Subconfluent cell cultures were serum-starved and then incubated, in triplicates, for 48 h with or without 20 ng/ml of PDGF-BB; cells cultured in growth media were used as negative control. Cells were harvested, and the extent of apoptosis was determined by quantification of nucleosomes released into the cytoplasm using the Cell Death Detection ELISA Plus kit (Roche Applied Science) according to the manufacturer’s instructions.

Cell migration assays

Ninety six-well ChemoTX (Neuroprobe, Gaithersburg, MD) cell migration microplate filters were coated with 50 µg/ml human fibronectin (#354008, BD Biosciences) for 1 h at room temperature. Cells were transfected with control or NR4A1 siRNA for 48 h, serum-starved overnight and then trypsinized into single cells. The wells of the ChemoTX microplate were filled with DMEM containing the indicated PDGF-BB concentrations. The filters were placed over the wells and 5×104 cells were added on top of each filter. The chamber was incubated for 4 h at 37°C, 5% CO2. Non-migratory cells on the upper membrane surface were mechanically removed, and cells that had moved through the pores and adhered to the bottom of the filter were fixed by 3 min incubation in 96% ethanol, Giemsa (Sigma) stained and quantified by a CCD camera (Fuji). Quantifications were performed using Quantity One software.

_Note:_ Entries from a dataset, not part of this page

-- ==== Sys2Proof/Machine/Wrapper.lean ====
section
/-! DEFINITION. The operations of 42_transaction.md and 40_encoder.md/41_decoder.md as the caller issues them, and what
each does when the transport answers. An operation that needs no answer completes within its call; one that does waits in
its driver's `inflight` (R131). -/

namespace Sys2Proof.Machine

/-- Run the frame that stands in some bytes: decode it and execute it. -/
def runFrame (d : Direction) (bytes : List Byte) (s : State) : Host.Outcome State Fault Refusal :=
  match decode d bytes with
  | .instr i => exec i s
  | .rejected _ => .fault .notAFrame

/-- ENCODE for the caller (`who` = none) or inside the READ of a driver: R87 with R81 and R82. A legal channel's frame,
as ENC drives it, is run; an illegal channel raises InvalidChannel and no frame exists. -/
def encodeFor (who : Option Nat) (channel : Int) (s : State) : Host.Outcome State Fault Refusal :=
  match encodeChannel channel with
  | none => raise who (.invalidChannel channel) s
  | some f => runFrame .command [f.b0, f.b1, f.b2] { s with serving := who }

/-- DECODE r0, r1, r2 as the caller's own operation (R104). -/
def callDecode (r0 r1 r2 : Byte) (s : State) : Host.Outcome State Fault Refusal :=
  runFrame .reply [r0, r1, r2] { s with serving := none }

/-- OPEN args (R124): refused on a driver that exists or is busy (R135) and on a taken path (R161); otherwise the
defaults are filled in (R125) and TOpen is asked (R120). -/
def callOpen (id : Nat) (args : ConfigArgs) (s : State) : Host.Outcome State Fault Refusal :=
  match (s.driver id).life with
  | .opened | .closed => .refused .driverExists
  | .absent =>
    match (s.driver id).inflight with
    | some _ => .refused .overlap
    | none =>
      match s.pathTaken id ((fillDefaults args).bus, (fillDefaults args).device) with
      | true => .refused .sharedPath
      | false =>
        .next (ask id (.tOpen (fillDefaults args).bus (fillDefaults args).device) (.tOpen (fillDefaults args)) s)

/-- READ channel (R127): NotOpen first (R134, R154), then the refusals of R135, then ENCODE and its check, then the one
Transfer. -/
def callRead (id : Nat) (channel : Int) (s : State) : Host.Outcome State Fault Refusal :=
  match (s.driver id).life with
  | .closed => raise (some id) .notOpen s
  | .absent =>
    match (s.driver id).inflight with
    | some _ => .refused .overlap
    | none => .refused .noDriver
  | .opened =>
    match (s.driver id).inflight with
    | some _ => .refused .overlap
    | none => encodeFor (some id) channel s

/-- CLOSE (R133): NotOpen on a closed driver (R134), the refusals of R135, otherwise TClose is asked (R123). -/
def callClose (id : Nat) (s : State) : Host.Outcome State Fault Refusal :=
  match (s.driver id).life with
  | .closed => raise (some id) .notOpen s
  | .absent =>
    match (s.driver id).inflight with
    | some _ => .refused .overlap
    | none => .refused .noDriver
  | .opened =>
    match (s.driver id).inflight with
    | some _ => .refused .overlap
    | none =>
      match (s.driver id).handle with
      | some h => .next (ask id (.tClose h) .tClose s)
      | none => .fault .undefinedRead

/-- The caller issues an operation (R139). -/
def call (op : Op) (s : State) : Host.Outcome State Fault Refusal :=
  match op with
  | .encode channel => encodeFor none channel s
  | .decode r0 r1 r2 => callDecode r0 r1 r2 s
  | .openDriver id args => callOpen id args s
  | .read id channel => callRead id channel s
  | .close id => callClose id s

/-- TOpen has answered (R124): failure raises TransportUnavailable and the driver stays Absent; a handle is owned by this
driver alone (R25) and is configured next (R121). -/
def answerOpen (id : Nat) (cfg : BusConfig) (a : Answer) (s : State) : Host.Outcome State Fault Refusal :=
  match a with
  | .opened h =>
    match s.handleTaken id h with
    | true => .fault .sharedHandle
    | false => .next (ask id (.tConfigure h cfg.mode cfg.bitsPerWord cfg.maxClockHz) (.tConfigure cfg h) s)
  | .openFailed => raiseInflight id (.transportUnavailable cfg.bus cfg.device) s
  | .verdict | .reply _ | .transferFailed | .released => .fault .answerMismatch

/-- TConfigure has answered (R124), under a transport that accepts the configurations `accepts` (R7, R121): the driver of
an accepted one holds its configuration and handle and is Open (R172); a rejected one has the opened handle released first
(R126). -/
def answerConfigure (accepts : BusConfig → Bool) (id : Nat) (cfg : BusConfig) (h : Handle) (a : Answer) (s : State) :
    Host.Outcome State Fault Refusal :=
  match a with
  | .verdict =>
    match accepts cfg with
    | true =>
      .next (deliver (some id) .created
        (s.setDriver id { life := .opened, handle := some h, cfg := some cfg, inflight := none }))
    | false => .next (ask id (.tClose h) (.tRelease cfg h) s)
  | .opened _ | .openFailed | .reply _ | .transferFailed | .released => .fault .answerMismatch

/-- TClose after a rejected configuration has answered (R126): InvalidConfig is raised. -/
def answerRelease (id : Nat) (cfg : BusConfig) (a : Answer) (s : State) : Host.Outcome State Fault Refusal :=
  match a with
  | .released => raiseInflight id (.invalidConfig cfg) s
  | .opened _ | .openFailed | .verdict | .reply _ | .transferFailed => .fault .answerMismatch

/-- Transfer has answered (R127): a three-byte reply is decoded and is READ's result; a failure (R129) or a reply of any
other length (R130) raises TransferFailed, once, without a retry. -/
def answerTransfer (id : Nat) (a : Answer) (s : State) : Host.Outcome State Fault Refusal :=
  match a with
  | .reply bytes =>
    match decode .reply bytes with
    | .instr i => exec i { s with serving := some id }
    | .rejected _ => raiseInflight id .transferFailed s
  | .transferFailed => raiseInflight id .transferFailed s
  | .opened _ | .openFailed | .verdict | .released => .fault .answerMismatch

/-- CLOSE's TClose has answered (R133): the driver is Closed, `h` has no value, `cfg` is kept. -/
def answerClose (id : Nat) (a : Answer) (s : State) : Host.Outcome State Fault Refusal :=
  match a with
  | .released =>
    .next (deliver (some id) .done
      (s.setDriver id { s.driver id with life := .closed, handle := none, inflight := none }))
  | .opened _ | .openFailed | .verdict | .reply _ | .transferFailed => .fault .answerMismatch

/-- The transport answers the request a driver waits on (R120 to R123). -/
def answer (id : Nat) (a : Answer) (s : State) : Host.Outcome State Fault Refusal :=
  match (s.driver id).inflight with
  | none => .fault .unsolicitedAnswer
  | some (.tOpen cfg) => answerOpen id cfg a s
  | some (.tConfigure cfg h) => answerConfigure Config.transportAccepts id cfg h a s
  | some (.tRelease cfg _) => answerRelease id cfg a s
  | some .transfer => answerTransfer id a s
  | some .tClose => answerClose id a s

/-- The call that makes the block run an instruction first: ENCODE of a command row's channel (R91), DECODE of a reply's
bytes. -/
def callOf (i : Instr) : Op :=
  match i with
  | .cmdSeCh1 => .encode 1
  | .cmdSeCh2 => .encode 2
  | .cmdSeCh3 => .encode 3
  | .cmdSeCh4 => .encode 4
  | .cmdSeCh5 => .encode 5
  | .cmdSeCh6 => .encode 6
  | .cmdSeCh7 => .encode 7
  | .cmdSeCh8 => .encode 8
  | .reply r0 r1 r2 => .decode r0 r1 r2

end Sys2Proof.Machine
end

Soft agar colony formation assay

The bottom layer of a 6-well plate was prepared by pouring 800 µL of medium containing 0.8% low-melting-temperature agarose (Seaplaque), 3% serum, 100 µg/ml penicillin and 100 µg/ml streptomycin into each well, whereafter the agar was allowed to solidify. Cells were trypsinized and 2×104 cells/ml were resuspended in medium containing 0.3% low-melting-temperature agarose, 3% serum, 100 µg/ml penicillin and streptomycin; 400 µL of this solution was poured as a top layer in each well. The cells were incubated for 5 days at 37°C, 5% CO2 in presence or absence of 50 ng/ml PDGF-BB and, after 10 days, the number and size of colonies were monitored manually using an Axiovert 40 CFL microscope.

Results

PDGF-BB induces NR4A1 expression through Erk1/2 and Erk5 MAP kinases and NF-κB

Previous studies have implicated MAP-kinases in the regulation of NR4A1 expression [25] [40] [41], and we originally identified NR4A1 as a gene requiring Erk5 for its expression in response to PDGF-BB stimulation in a microarray analysis (unpublished data) comparing Erk5−/− mouse embryonic fibroblasts transduced with empty virus or reconstituted with Erk5 [42]. To investigate the effect of the Erk5 MAP-kinase downstream of the PDGFR on the induction of NR4A1, we utilized the low molecular weight Erk5 inhibitor BIX02189. Treating cells with BIX02189 led to a decreased expression of NR4A1 after 1 h of PDGF-BB stimulation (Figure 1A). Since we saw a slight inhibition also of Erk1/2 phosphorylation, we also used a siRNA targeting Erk5; in cells where Erk5 was silenced, NR4A1 induction was delayed (Figure 1B and C). Inhibition of Erk1/2 MAP kinase by the MEK1/2 inhibitor CI-1040 repressed NR4A1 expression, and the combination of Erk5 siRNA and CI-1040 had the strongest effect with almost complete suppression of NR4A1 mRNA (Figure 1B). To verify that the changes observed on the mRNA level also translated to protein levels, we performed immunoblotting against NR4A1 under similar conditions. Inhibition of Erk1/2 signaling efficiently suppressed NR4A1 protein expression (Figure 1C). When Erk5 was silenced, PDGF-BB was still capable of promoting NR4A1 expression, however, with delayed kinetics. In contrast to the mRNA data, Erk5 silencing did not further enhance the CI-1040-induced suppression of NR4A1 protein expression.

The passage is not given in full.